September 15, 2004

Fragments

Posted by Henry

Following up on my review of Jonathan Strange and Mr. Norrell last week, there’s a very nice piece on the book at N+1, which has a lot more to say about the book’s “levelling streak” than I could fit in a blogpost.

I know about N+1 thanks to a conversation with Scott McLemee, who does a very interesting article on ‘big processes’ sociologist Michael Mann for the Chronicle. There’s a short critical quote from David Laitin, a Stanford political scientist - this reflects a long standing argument (Laitin is no great fan of the kinds of research that Mann and others like him are interested in).

Finally, Cosma Shalizi makes it into Physical Review Letters, which I understand from my colleagues in the hard sciences is a pretty big deal. Congratulations.

Posted on September 15, 2004 09:20 PM UTC
Comments

Ah, I noticed Cosma was in PRL when the list of abstracts arrived in my inbox. Congrats! I read his “notebooks” years before “blog” was even coined; they were superb even then.

Posted by will · September 16, 2004 02:32 AM

Particularly I note his deep knowledge of both neoclassical econ (market socialism and analytic Marxism included) and complexity theory, a condition I can only envy.
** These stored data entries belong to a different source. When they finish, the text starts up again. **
/-! ### The statements of the family -/

/-- Settles O1: an answer leaves the block's state, a registration call leaves an entry or an error, the freeze and start-up leave
`REGISTERING`. -/
theorem resetStateIsNeverReturnedTo : Obligations.ResetStateIsNeverReturnedTo := by
  refine ⟨atReset_reset, fun i s t h ht => ?_, fun s t h ht => ?_⟩
  · obtain ⟨-, r, rfl⟩ | ⟨hp, ⟨c, -, rfl⟩ | ⟨cs, -, rfl⟩ | ⟨-, rfl⟩⟩ := exec_next_cases h
    · exact ht
    · exact absurd ht (not_atReset_perform s c)
    · exact absurd ht (not_atReset_of_phase (runStartup_phase_ne_registering cs hp))
    · exact absurd ht (not_atReset_of_phase (freezeTable_phase_ne_registering s))
  · obtain ⟨-, c, cs, -, rfl⟩ | ⟨-, -, rfl⟩ | ⟨-, is, r, rfl⟩ := step_next_cases h
    · exact absurd ht (not_atReset_perform _ c)
    · exact absurd ht (not_atReset_of_phase (freezeTable_phase_ne_registering _))
    · exact ht

/-- Settles O10: the freeze does what the self-test says, and the self-test searches the checks and then the entries in order. -/
theorem freezeFollowsTheSelfTest : Obligations.FreezeFollowsTheSelfTest := by
  refine fun s hp => ⟨fun hc => ?_, fun hc => ?_⟩
  · rw [exec_freeze hp, freezeTable_of_consistent hc, State.enterFrozen]
  · have hsome : selfTest s.table ≠ none := fun h => by simp [selfTest_eq_none.1 h] at hc
    obtain ⟨⟨c, w⟩, hreport⟩ := Option.ne_none_iff_exists'.1 hsome
    obtain ⟨before, after, horder, hw, hfails, hbefore⟩ := selfTest_eq_some hreport
    refine ⟨c, w, before, after, ?_, hreport, horder, hfails, hbefore, firstOffends_of_offender hw fun hkey => ?_⟩
    · rw [exec_freeze hp, freezeTable_of_selfTest hreport, State.raise_eq]
    · subst hkey
      exact of_decide_eq_true (hbefore .primaryOpcodeUnique (opcodeUnique_mem_before_keyMnemonic horder))

/-- Settles O13: start-up performs all its calls and the freeze, or stops at the first call that raises. -/
theorem startupFreezesOrFails : Obligations.StartupFreezesOrFails := by
  intro calls s hp
  rw [exec_startup hp]
  obtain hall | ⟨before, c, after, e, rfl, hstop, hby⟩ := runStartup_cases calls hp
  · rw [hall]
    obtain ⟨hnone, hfreeze⟩ | ⟨c, w, hreport, hfreeze⟩ := freezeTable_cases ((s.withOffers calls).withSeq [])
    · rw [hfreeze]
      have hend : consistent (((s.withOffers calls).withSeq []).enterFrozen).table = true := selfTest_eq_none.1 hnone
      exact ⟨_, calls.length, rfl, by simp, by simp, by simp, rfl, rfl, rfl, .inl ⟨rfl, rfl, rfl, hend⟩⟩
    · rw [hfreeze]
      have hend : consistent (((s.withOffers calls).withSeq []).raise (.selfTestFailed c w)).table = false :=
        consistent_eq_false_of_selfTest hreport
      exact ⟨_, calls.length, rfl, by simp, by simp, by simp, rfl, rfl, rfl,
        .inr (.inl ⟨rfl, rfl, hend, c, w, hreport, rfl⟩)⟩
  · rw [hstop]
    exact ⟨_, before.length, rfl, by simp, by simp, by simp, rfl, rfl, rfl, .inr (.inr ⟨rfl, c, by simp, hby⟩)⟩

/-- Settles O14: no call of such a sequence raises, and the freeze accepts the table. -/
theorem startupFreezesAGoodSequence : Obligations.StartupFreezesAGoodSequence := by
  intro calls s hp hm hk hl hc
  rw [exec_startup hp]
  obtain hall | ⟨before, c, after, e, rfl, -, hby⟩ := runStartup_cases calls hp
  · rw [hall, freezeTable_of_consistent (s := (s.withOffers calls).withSeq []) hc]
    rfl
  · exact absurd hby (not_raisedBy_of_unique rfl rfl hm hk hl)

/-- Settles O15: each step performs the next call as start-up does, and the step after the last call is the freeze. -/
theorem startupIsTheSequencersSteps : Obligations.StartupIsTheSequencersSteps := by
  intro s hp
  rw [exec_startup hp]
  exact exists_run_eq_runStartup hp rfl

/-- Settles O16: every call and the freeze look at the block's own state alone. -/
theorem startupReadsOnlyItsSequence : Obligations.StartupReadsOnlyItsSequence := by
  intro calls s s' t t' h ht ht'
  obtain ⟨-, rfl⟩ := whileRegistering_eq_next.1 ht
  obtain ⟨-, rfl⟩ := whileRegistering_eq_next.1 ht'
  exact runStartup_sameBlock calls h

end Sys2Proof.Machine
end
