-- ==== Sys2Proof/Machine/Display.lean ====
section
/-! DEFINITION. The far end of the wire, as 93_implementation_defined.md G3 describes it: the device samples DIN on a
rising CLK edge while it is selected and latches sixteen bits on the rising CS edge. It is no state of the block
(20_memory.md rule R63: nothing is read back); claims use it to say that the waveform carries the frames. Log entry 8. -/

namespace Sys2Proof.Machine

/-- A receiver: the line levels it last saw, its shift register, and the words it has latched, oldest first. -/
structure Receiver where
  lines : Lines
  shift : FrameWord
  latched : List FrameWord
deriving DecidableEq, Repr

/-- The receiver on idle lines, nothing received. -/
def Receiver.idle : Receiver := ⟨⟨true, false, false⟩, 0, []⟩

/-- The shift register after one more bit. -/
def shiftIn (w : FrameWord) (b : Bool) : FrameWord := (w <<< 1) ||| (BitVec.ofBool b).setWidth 16

/-- One event at the receiver. -/
def receive (r : Receiver) (e : LineEvent) : Receiver :=
  let seen := { r with lines := applyEvent r.lines e }
  match e with
  | .din _ => seen
  | .clk b => if b && !r.lines.clk && !r.lines.cs then { seen with shift := shiftIn r.shift r.lines.din } else seen
  | .cs b => if b && !r.lines.cs then { seen with latched := r.latched ++ [r.shift] } else seen

/-- A whole waveform at the receiver. -/
def receiveAll (r : Receiver) (es : List LineEvent) : Receiver := es.foldl receive r

end Sys2Proof.Machine
end

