/-- 42_game_state.md R169: every defined selector returns its value of 30_encoding.md R88, a Position as 16 x + y, a slot
at or beyond the length as 0xFF, and nothing changes; a reserved selector is refused, and a row before the framebuffer or
any other value before the game is written faults. -/
def Obligations.GeQueryReturnsTheSelectedValue : Prop :=
  ∀ (s : State) (sel : Byte),
    ((sel.toNat ≤ 0x06 ∨ (0x40 ≤ sel.toNat ∧ sel.toNat ≤ 0x87)) →
      (if 0x80 ≤ sel.toNat then s.fbValid = true else s.geValid = true) → ∃ (t : State) (v : Word),
      exec (.geQuery sel) s = .next t ∧ Returned v s t ∧ SameGame s t ∧ SameFb s t ∧ SameWire s t ∧ SameInput s t ∧
      v.toNat =
        (if sel = 0x00 then s.len.toNat
         else if sel = 0x01 then (dirCode s.dir).toNat
         else if sel = 0x02 then (dirCode s.pend).toNat
         else if sel = 0x03 then 16 * (segAt s 0).x.toNat + (segAt s 0).y.toNat
         else if sel = 0x04 then 16 * s.food.x.toNat + s.food.y.toNat
         else if sel = 0x05 then (if s.vis = true then 1 else 0)
         else if sel = 0x06 then 0
         else if sel.toNat ≤ 0x7F then
           (if sel.toNat - 0x40 < s.len.toNat then
              16 * (segAt s (BitVec.ofNat 6 (sel.toNat - 0x40))).x.toNat +
                (segAt s (BitVec.ofNat 6 (sel.toNat - 0x40))).y.toNat
            else 0xFF)
         else (s.fb.toList.getD (sel.toNat - 0x80) 0).toNat)) ∧
    ((0x07 ≤ sel.toNat ∧ sel.toNat ≤ 0x3F) ∨ 0x88 ≤ sel.toNat →
      exec (.geQuery sel) s = .refused .reservedSelector) ∧
    (0x80 ≤ sel.toNat ∧ sel.toNat ≤ 0x87 → s.fbValid = false →
      exec (.geQuery sel) s = .fault .framebufferUnwritten) ∧
    (sel.toNat ≤ 0x06 ∨ (0x40 ≤ sel.toNat ∧ sel.toNat ≤ 0x7F) → s.geValid = false →
      exec (.geQuery sel) s = .fault .gameUnwritten)

/-- The reads of unwritten state, each with its fault (70_reset_and_hazards.md R244). The reserved selectors among 0x00 to
0x7F spell no command and are refused before anything is read (30_encoding.md R89, 42_game_state.md R169). -/
def Obligations.ReadsOfUnwrittenStateFault : Prop :=
  ∀ s : State,
    (s.fbValid = false →
      (∀ r c : BitVec 3, exec (.mdGetpix r c) s = .fault .framebufferUnwritten) ∧
      exec .mdFlush s = .fault .framebufferUnwritten ∧
      (∀ sel : Byte, 0x80 ≤ sel.toNat → sel.toNat ≤ 0x87 →
        exec (.geQuery sel) s = .fault .framebufferUnwritten)) ∧
    (s.geValid = false →
      (∀ h v : BitVec 12, exec (.geSteer h v) s = .fault .gameUnwritten) ∧
      exec .geTick s = .fault .gameUnwritten ∧ exec .geBlink s = .fault .gameUnwritten ∧
      (∀ sel : Byte, sel.toNat ≤ 0x06 ∨ (0x40 ≤ sel.toNat ∧ sel.toNat ≤ 0x7F) →
        exec (.geQuery sel) s = .fault .gameUnwritten))

/-! ### Whole-machine rules -/

/-- Every command that completes returns exactly one result word and leaves no draw behind: a bit from MD.GETPIX, an
outcome of 0 to 4 from GE.TICK, a byte from GE.QUERY, 0 from every other (30_encoding.md R86, R87). -/
def Obligations.EveryCommandReturnsOneWord : Prop :=
  ∀ (s t : State) (i : Instr) (c : Word), encode i = .command c → exec i s = .next t →
    ∃ res : Word, Returned res s t ∧
      ((∃ r k, i = .mdGetpix r k) ∧ res.toNat ≤ 1 ∨ i = .geTick ∧ res.toNat ≤ 4 ∨
        (∃ sel, i = .geQuery sel) ∧ res.toNat ≤ 255 ∨ res = 0)

/-- Each element of the state is changed only by the writers that 10_state.md R20 lists for it, and no instruction changes
the configuration or the waiting input. GE.TICK writes `pend`, `vis` and `gstate` by a restart alone; the lines move only
through the frames sent. For `fbValid` the writers are R20's where a game implies a written framebuffer, as `Inv` says of
every state between commands (`Inv.fb_written`); in the other states, which no run reaches, a restart writes it too. GE.RESET
writes `gstate` because its `Construct()` does (42_game_state.md R150, R151). -/
def Obligations.OnlyListedWritersChangeState : Prop :=
  ∀ (s t : State) (i : Instr), exec i s = .next t →
    (t.seg ≠ s.seg ∨ t.len ≠ s.len ∨ t.dir ≠ s.dir ∨ t.food ≠ s.food → i = .geReset ∨ i = .geTick) ∧
    (t.pend ≠ s.pend → i = .geReset ∨ i = .geTick ∨ ∃ h v, i = .geSteer h v) ∧
    (t.vis ≠ s.vis → i = .geReset ∨ i = .geBlink ∨ i = .geTick) ∧
    (t.gstate ≠ s.gstate → i = .geReset ∨ i = .geTick) ∧
    (i = .geTick → t.pend ≠ s.pend ∨ t.vis ≠ s.vis ∨ t.gstate ≠ s.gstate →
      ∃ code : Word, Returned code s t ∧ 2 ≤ code.toNat) ∧
    (t.geValid ≠ s.geValid → i = .geReset) ∧
    ((s.geValid = true → s.fbValid = true) → t.fbValid ≠ s.fbValid → i = .mdInit ∨ i = .geReset) ∧
    (t.fbValid ≠ s.fbValid → i = .mdInit ∨ i = .geReset ∨ i = .geTick) ∧
    (t.fb ≠ s.fb → i = .mdInit ∨ i = .geReset ∨ i = .geTick ∨ i = .geBlink ∨ ∃ r c on, i = .mdSetpix r c on) ∧
    (∃ fs : List Frame, Sent fs s t) ∧
    SameInput s t

/-- The matrix driver's commands neither read nor write a game register (40_matrix_driver.md R123): in two states that
agree on the framebuffer, the wire, the results and the configuration they end alike, and they leave each game as it
was. -/
def Obligations.MatrixCommandsIgnoreTheGame : Prop :=
  ∀ (s s' t : State) (i : Instr),
    (i = .mdInit ∨ (∃ r c on, i = .mdSetpix r c on) ∨ (∃ r c, i = .mdGetpix r c) ∨ (∃ level, i = .mdSetint level) ∨
      (∃ sd, i = .mdShdn sd) ∨ i = .mdFlush) →
    SameFb s s' → SameWire s s' → s'.results = s.results → s'.cfg = s.cfg → exec i s = .next t →
    ∃ t' : State, exec i s' = .next t' ∧ SameFb t t' ∧ SameWire t t' ∧ t'.results = t.results ∧
      SameGame s t ∧ SameGame s' t'

/-- Game logic reads neither the framebuffer nor the blink phase (70_reset_and_hazards.md R246, 10_state.md R32,
42_game_state.md R159): from two states with the same game, configuration and draws, whatever their pixels and phase,
every instruction ends alike, leaves the same game, and a tick returns the same outcome. -/
def Obligations.GameLogicIgnoresPixelsAndPhase : Prop :=
  ∀ (s s' t : State) (i : Instr), SameLogic s s' → exec i s = .next t →
    ∃ t' : State, exec i s' = .next t' ∧ SameLogic t t' ∧
      (i = .geTick → ∃ code : Word, Returned code s t ∧ Returned code s' t')

/-- The invariant of the state between commands, kept by every step: the length stays in [1,63], the segments distinct,
the food off the snake, the pending direction equal or perpendicular to the committed one, a game Running, the lines
idle (10_state.md R25, R28, R33, R36, R37; 41_input_sampler.md R142). -/
def Obligations.StepKeepsTheInvariant : Prop :=
  ∀ s s' : State, Inv s → step s = .next s' → Inv s'

/-- The invariant holds right after reset. -/
def Obligations.ResetMeetsTheInvariant : Prop := Inv State.reset ∧ LinesFollowTrace State.reset

/-- Frame-image consistency (10_state.md R39): a step that runs neither MD.INIT nor MD.SETPIX keeps the framebuffer the
image of the snake and the shown food. -/
def Obligations.StepKeepsTheImage : Prop :=
  ∀ s s' : State, Inv s → s.geValid = true → ImageOk s →
    (∀ c rest, s.port = c :: rest → opcode c.word ≠ 0x1 ∧ opcode c.word ≠ 0x2) →
    step s = .next s' → ImageOk s'

/-- A construction makes the framebuffer the image of the snake and the shown food, whatever it was (10_state.md R39,
42_game_state.md R152). -/
def Obligations.GeResetMakesTheImage : Prop :=
  ∀ s : State, configValid s.cfg = true → ∃ t : State, exec .geReset s = .next t ∧ ImageOk t

/-- Every command completes (60_exceptions.md R224): with a game constructed and a valid configuration, every command
word that decodes takes a step and returns its one result; a tick needs no more than 512 draws. -/
def Obligations.EveryCommandCompletes : Prop :=
  ∀ (s : State) (c : HostCommand) (rest : List HostCommand) (i : Instr),
    Inv s → s.geValid = true → configValid s.cfg = true → s.port = c :: rest →
    decode (.command c.word) = .ok i → (i = .geTick → 512 ≤ c.draws.length) →
    ∃ t : State, step s = .next t ∧ t.port = rest ∧ t.results.length = s.results.length + 1

/-- A step takes at most one input, never changes the configuration, and only appends to what was returned and sent
(00_scope.md R6, R9). -/
def Obligations.StepOnlyAppendsToTheObservation : Prop :=
  ∀ s s' : State, step s = .next s' →
    s'.cfg = s.cfg ∧ (s'.port = s.port ∨ ∃ c, s.port = c :: s'.port) ∧
    (∃ rs, s'.results = s.results ++ rs ∧ rs.length ≤ 1) ∧ (∃ fs, s'.frames = s.frames ++ fs ∧ fs.length ≤ 13)

/-! ### Codes and the host's side -/

/-- 10_state.md R29 and 00_scope.md R17: the direction codes, and that two directions are perpendicular exactly when bit
1 of their codes differs. -/
def Obligations.DirectionCodesAndPerpendicularity : Prop :=
  dirCode .up = 0 ∧ dirCode .down = 1 ∧ dirCode .left = 2 ∧ dirCode .right = 3 ∧
  ∀ a b : Dir,
    (perpendicular a b = true ↔ ((a = .up ∨ a = .down) ∧ (b = .left ∨ b = .right)) ∨
      ((a = .left ∨ a = .right) ∧ (b = .up ∨ b = .down))) ∧
    (perpendicular a b = true ↔ (dirCode a).getLsbD 1 ≠ (dirCode b).getLsbD 1)

/-- 10_state.md R27: a packed Position has `x` in bits [7:4] and `y` in bits [3:0], bits 7 and 3 are 0, and packing loses
nothing. -/
def Obligations.PackedPosition : Prop :=
  ∀ p q : Pos, (pack p).toNat = 16 * p.x.toNat + p.y.toNat ∧ (pack p).getLsbD 7 = false ∧
    (pack p).getLsbD 3 = false ∧ (pack p = pack q ↔ p = q)

/-- 60_exceptions.md R216, for a time of any width: a task is due when `now - lastFired`, modulo 2^bits, is at least the
interval, and then `lastFired` becomes `now`. The scheduler is the host's (log entry 13). -/
def Obligations.SchedulerDueTest : Prop :=
  ∀ (bits : Nat) (now : BitVec bits) (t : Task bits),
    (taskDue now t = true ↔ t.interval ≤ (now.toNat + (2 ^ bits - t.lastFired.toNat)) % 2 ^ bits) ∧
    (taskCheck now t).interval = t.interval ∧
    (taskCheck now t).lastFired = if taskDue now t = true then now else t.lastFired

/-- 60_exceptions.md R215: a loop iteration issues the samples, then the tick if the frame task is due, then the blink if
the blink task is due, and each word decodes to that command. The loop is the host's (log entry 13). -/
def Obligations.HostLoopOrder : Prop :=
  ∀ (bits : Nat) (h v : BitVec 12) (nowFrame nowBlink : BitVec bits) (draws : List Pos) (sched : Scheduler bits),
    (loopCommands h v nowFrame nowBlink draws sched).map (fun c => decode (.command c.word)) =
      [.ok (.geSteer h v)] ++ (if taskDue nowFrame sched.frame = true then [.ok .geTick] else []) ++
        (if taskDue nowBlink sched.blink = true then [.ok .geBlink] else [])

/-- 30_encoding.md R94, with the fields of R85: the operands each mnemonic takes, and that an operand that does not fit its
field is an assembly error. The spelling of numbers and spaces is not part of the statement. -/
def Obligations.AssemblerChecksTheFields : Prop :=
  (commandOf "md.init" [] = some .mdInit ∧ commandOf "md.flush" [] = some .mdFlush ∧
    commandOf "ge.reset" [] = some .geReset ∧ commandOf "ge.tick" [] = some .geTick ∧
    commandOf "ge.blink" [] = some .geBlink) ∧
  (∀ row col on : Nat, commandOf "md.setpix" [row, col, on] =
    if row ≤ 7 ∧ col ≤ 7 ∧ on ≤ 1 then some (.mdSetpix (BitVec.ofNat 3 row) (BitVec.ofNat 3 col) (on == 1)) else none) ∧
  (∀ row col : Nat, commandOf "md.getpix" [row, col] =
    if row ≤ 7 ∧ col ≤ 7 then some (.mdGetpix (BitVec.ofNat 3 row) (BitVec.ofNat 3 col)) else none) ∧
  (∀ level : Nat, commandOf "md.setint" [level] =
    if level ≤ 255 then some (.mdSetint (BitVec.ofNat 8 level)) else none) ∧
  (∀ sd : Nat, commandOf "md.shdn" [sd] = if sd ≤ 1 then some (.mdShdn (sd == 1)) else none) ∧
  (∀ h v : Nat, commandOf "ge.steer" [h, v] =
    if h ≤ 4095 ∧ v ≤ 4095 then some (.geSteer (BitVec.ofNat 12 h) (BitVec.ofNat 12 v)) else none) ∧
  (∀ sel : Nat, commandOf "ge.query" [sel] = if sel ≤ 255 then some (.geQuery (BitVec.ofNat 8 sel)) else none)
end

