@[simp] theorem emitFrame_fb (addr data : Byte) (s : State) : (emitFrame addr data s).fb = s.fb := by simp only [emitFrame, emitFrames]
@[simp] theorem emitFrame_fbValid (addr data : Byte) (s : State) :
    (emitFrame addr data s).fbValid = s.fbValid := by simp only [emitFrame, emitFrames]
@[simp] theorem emitFrame_lines (addr data : Byte) (s : State) :
    (emitFrame addr data s).lines = runEvents s.lines (writeEvents ⟨addr, data⟩) := by
  simp [emitFrame, emitFrames]
@[simp] theorem emitFrame_seg (addr data : Byte) (s : State) :
    (emitFrame addr data s).seg = s.seg := by simp only [emitFrame, emitFrames]
@[simp] theorem emitFrame_len (addr data : Byte) (s : State) :
    (emitFrame addr data s).len = s.len := by simp only [emitFrame, emitFrames]
@[simp] theorem emitFrame_dir (addr data : Byte) (s : State) :
    (emitFrame addr data s).dir = s.dir := by simp only [emitFrame, emitFrames]
@[simp] theorem emitFrame_pend (addr data : Byte) (s : State) :
    (emitFrame addr data s).pend = s.pend := by simp only [emitFrame, emitFrames]
@[simp] theorem emitFrame_food (addr data : Byte) (s : State) :
    (emitFrame addr data s).food = s.food := by simp only [emitFrame, emitFrames]
@[simp] theorem emitFrame_vis (addr data : Byte) (s : State) :
    (emitFrame addr data s).vis = s.vis := by simp only [emitFrame, emitFrames]
@[simp] theorem emitFrame_gstate (addr data : Byte) (s : State) :
    (emitFrame addr data s).gstate = s.gstate := by simp only [emitFrame, emitFrames]
@[simp] theorem emitFrame_geValid (addr data : Byte) (s : State) :
    (emitFrame addr data s).geValid = s.geValid := by simp only [emitFrame, emitFrames]
@[simp] theorem emitFrame_cfg (addr data : Byte) (s : State) :
    (emitFrame addr data s).cfg = s.cfg := by simp only [emitFrame, emitFrames]
@[simp] theorem emitFrame_draws (addr data : Byte) (s : State) :
    (emitFrame addr data s).draws = s.draws := by simp only [emitFrame, emitFrames]
@[simp] theorem emitFrame_port (addr data : Byte) (s : State) :
    (emitFrame addr data s).port = s.port := by simp only [emitFrame, emitFrames]
@[simp] theorem emitFrame_pendingFrame (addr data : Byte) (s : State) :
    (emitFrame addr data s).pendingFrame = s.pendingFrame := by simp only [emitFrame, emitFrames]
@[simp] theorem emitFrame_results (addr data : Byte) (s : State) :
    (emitFrame addr data s).results = s.results := by simp only [emitFrame, emitFrames]
@[simp] theorem emitFrame_frames (addr data : Byte) (s : State) :
    (emitFrame addr data s).frames = s.frames ++ [⟨addr, data⟩] := by simp only [emitFrame, emitFrames]
@[simp] theorem emitFrame_fresh (addr data : Byte) (s : State) :
    (emitFrame addr data s).fresh = s.fresh := by simp only [emitFrame, emitFrames]

@[simp] theorem setPixel_fb (r c : BitVec 3) (b : Bool) (s : State) :
    (setPixel r c b s).fb = fbSet s.fb r c b := rfl
@[simp] theorem setPixel_fbValid (r c : BitVec 3) (b : Bool) (s : State) :
    (setPixel r c b s).fbValid = s.fbValid := rfl
@[simp] theorem setPixel_lines (r c : BitVec 3) (b : Bool) (s : State) :
    (setPixel r c b s).lines = s.lines := rfl
@[simp] theorem setPixel_seg (r c : BitVec 3) (b : Bool) (s : State) :
    (setPixel r c b s).seg = s.seg := rfl
@[simp] theorem setPixel_len (r c : BitVec 3) (b : Bool) (s : State) :
    (setPixel r c b s).len = s.len := rfl
@[simp] theorem setPixel_dir (r c : BitVec 3) (b : Bool) (s : State) :
    (setPixel r c b s).dir = s.dir := rfl
@[simp] theorem setPixel_pend (r c : BitVec 3) (b : Bool) (s : State) :
    (setPixel r c b s).pend = s.pend := rfl
@[simp] theorem setPixel_food (r c : BitVec 3) (b : Bool) (s : State) :
    (setPixel r c b s).food = s.food := rfl
@[simp] theorem setPixel_vis (r c : BitVec 3) (b : Bool) (s : State) :
    (setPixel r c b s).vis = s.vis := rfl
@[simp] theorem setPixel_gstate (r c : BitVec 3) (b : Bool) (s : State) :
    (setPixel r c b s).gstate = s.gstate := rfl
@[simp] theorem setPixel_geValid (r c : BitVec 3) (b : Bool) (s : State) :
    (setPixel r c b s).geValid = s.geValid := rfl
@[simp] theorem setPixel_cfg (r c : BitVec 3) (b : Bool) (s : State) :
    (setPixel r c b s).cfg = s.cfg := rfl
@[simp] theorem setPixel_draws (r c : BitVec 3) (b : Bool) (s : State) :
    (setPixel r c b s).draws = s.draws := rfl
@[simp] theorem setPixel_port (r c : BitVec 3) (b : Bool) (s : State) :
    (setPixel r c b s).port = s.port := rfl
@[simp] theorem setPixel_pendingFrame (r c : BitVec 3) (b : Bool) (s : State) :
    (setPixel r c b s).pendingFrame = s.pendingFrame := rfl
@[simp] theorem setPixel_results (r c : BitVec 3) (b : Bool) (s : State) :
    (setPixel r c b s).results = s.results := rfl
@[simp] theorem setPixel_frames (r c : BitVec 3) (b : Bool) (s : State) :
    (setPixel r c b s).frames = s.frames := rfl
@[simp] theorem setPixel_fresh (r c : BitVec 3) (b : Bool) (s : State) :
    (setPixel r c b s).fresh = s.fresh := rfl

@[simp] theorem setPixelAt_fb (p : Pos) (b : Bool) (s : State) :
    (setPixelAt p b s).fb = fbSetAt s.fb p b := rfl
@[simp] theorem setPixelAt_fbValid (p : Pos) (b : Bool) (s : State) :
    (setPixelAt p b s).fbValid = s.fbValid := rfl
@[simp] theorem setPixelAt_lines (p : Pos) (b : Bool) (s : State) :
    (setPixelAt p b s).lines = s.lines := rfl
@[simp] theorem setPixelAt_seg (p : Pos) (b : Bool) (s : State) : (setPixelAt p b s).seg = s.seg := rfl
@[simp] theorem setPixelAt_len (p : Pos) (b : Bool) (s : State) : (setPixelAt p b s).len = s.len := rfl
@[simp] theorem setPixelAt_dir (p : Pos) (b : Bool) (s : State) : (setPixelAt p b s).dir = s.dir := rfl
@[simp] theorem setPixelAt_pend (p : Pos) (b : Bool) (s : State) :
    (setPixelAt p b s).pend = s.pend := rfl
@[simp] theorem setPixelAt_food (p : Pos) (b : Bool) (s : State) :
    (setPixelAt p b s).food = s.food := rfl
@[simp] theorem setPixelAt_vis (p : Pos) (b : Bool) (s : State) : (setPixelAt p b s).vis = s.vis := rfl
@[simp] theorem setPixelAt_gstate (p : Pos) (b : Bool) (s : State) :
    (setPixelAt p b s).gstate = s.gstate := rfl
@[simp] theorem setPixelAt_geValid (p : Pos) (b : Bool) (s : State) :
    (setPixelAt p b s).geValid = s.geValid := rfl
@[simp] theorem setPixelAt_cfg (p : Pos) (b : Bool) (s : State) : (setPixelAt p b s).cfg = s.cfg := rfl
@[simp] theorem setPixelAt_draws (p : Pos) (b : Bool) (s : State) :
    (setPixelAt p b s).draws = s.draws := rfl
@[simp] theorem setPixelAt_port (p : Pos) (b : Bool) (s : State) :
    (setPixelAt p b s).port = s.port := rfl
@[simp] theorem setPixelAt_pendingFrame (p : Pos) (b : Bool) (s : State) :
    (setPixelAt p b s).pendingFrame = s.pendingFrame := rfl
@[simp] theorem setPixelAt_results (p : Pos) (b : Bool) (s : State) :
    (setPixelAt p b s).results = s.results := rfl
@[simp] theorem setPixelAt_frames (p : Pos) (b : Bool) (s : State) :
    (setPixelAt p b s).frames = s.frames := rfl
@[simp] theorem setPixelAt_fresh (p : Pos) (b : Bool) (s : State) :
    (setPixelAt p b s).fresh = s.fresh := rfl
Posted by will · September 16, 2004 02:35 AM

He knows a fair amount of sociology too, the bastard. There ought to be some kind of law of conservation of erudition, such that any supernumerary knowledge he acquires about institutional theory should be complemented by me suddenly knowing a great deal more about, say, partial differential equations.

Posted by Kieran Healy · September 16, 2004 04:31 AM

To all: many, many, thanks! The credit for the paper really goes to my co-authors, who did the heavy lifting. And any appearance of erudition on my part is purely due to my shameless habit of assuming an air of authority while holding forth on subjects about which I am profoundly ignorant.

Posted by Cosma · September 16, 2004 09:37 PM
Followups

This discussion has been closed. Thanks to everyone who contributed.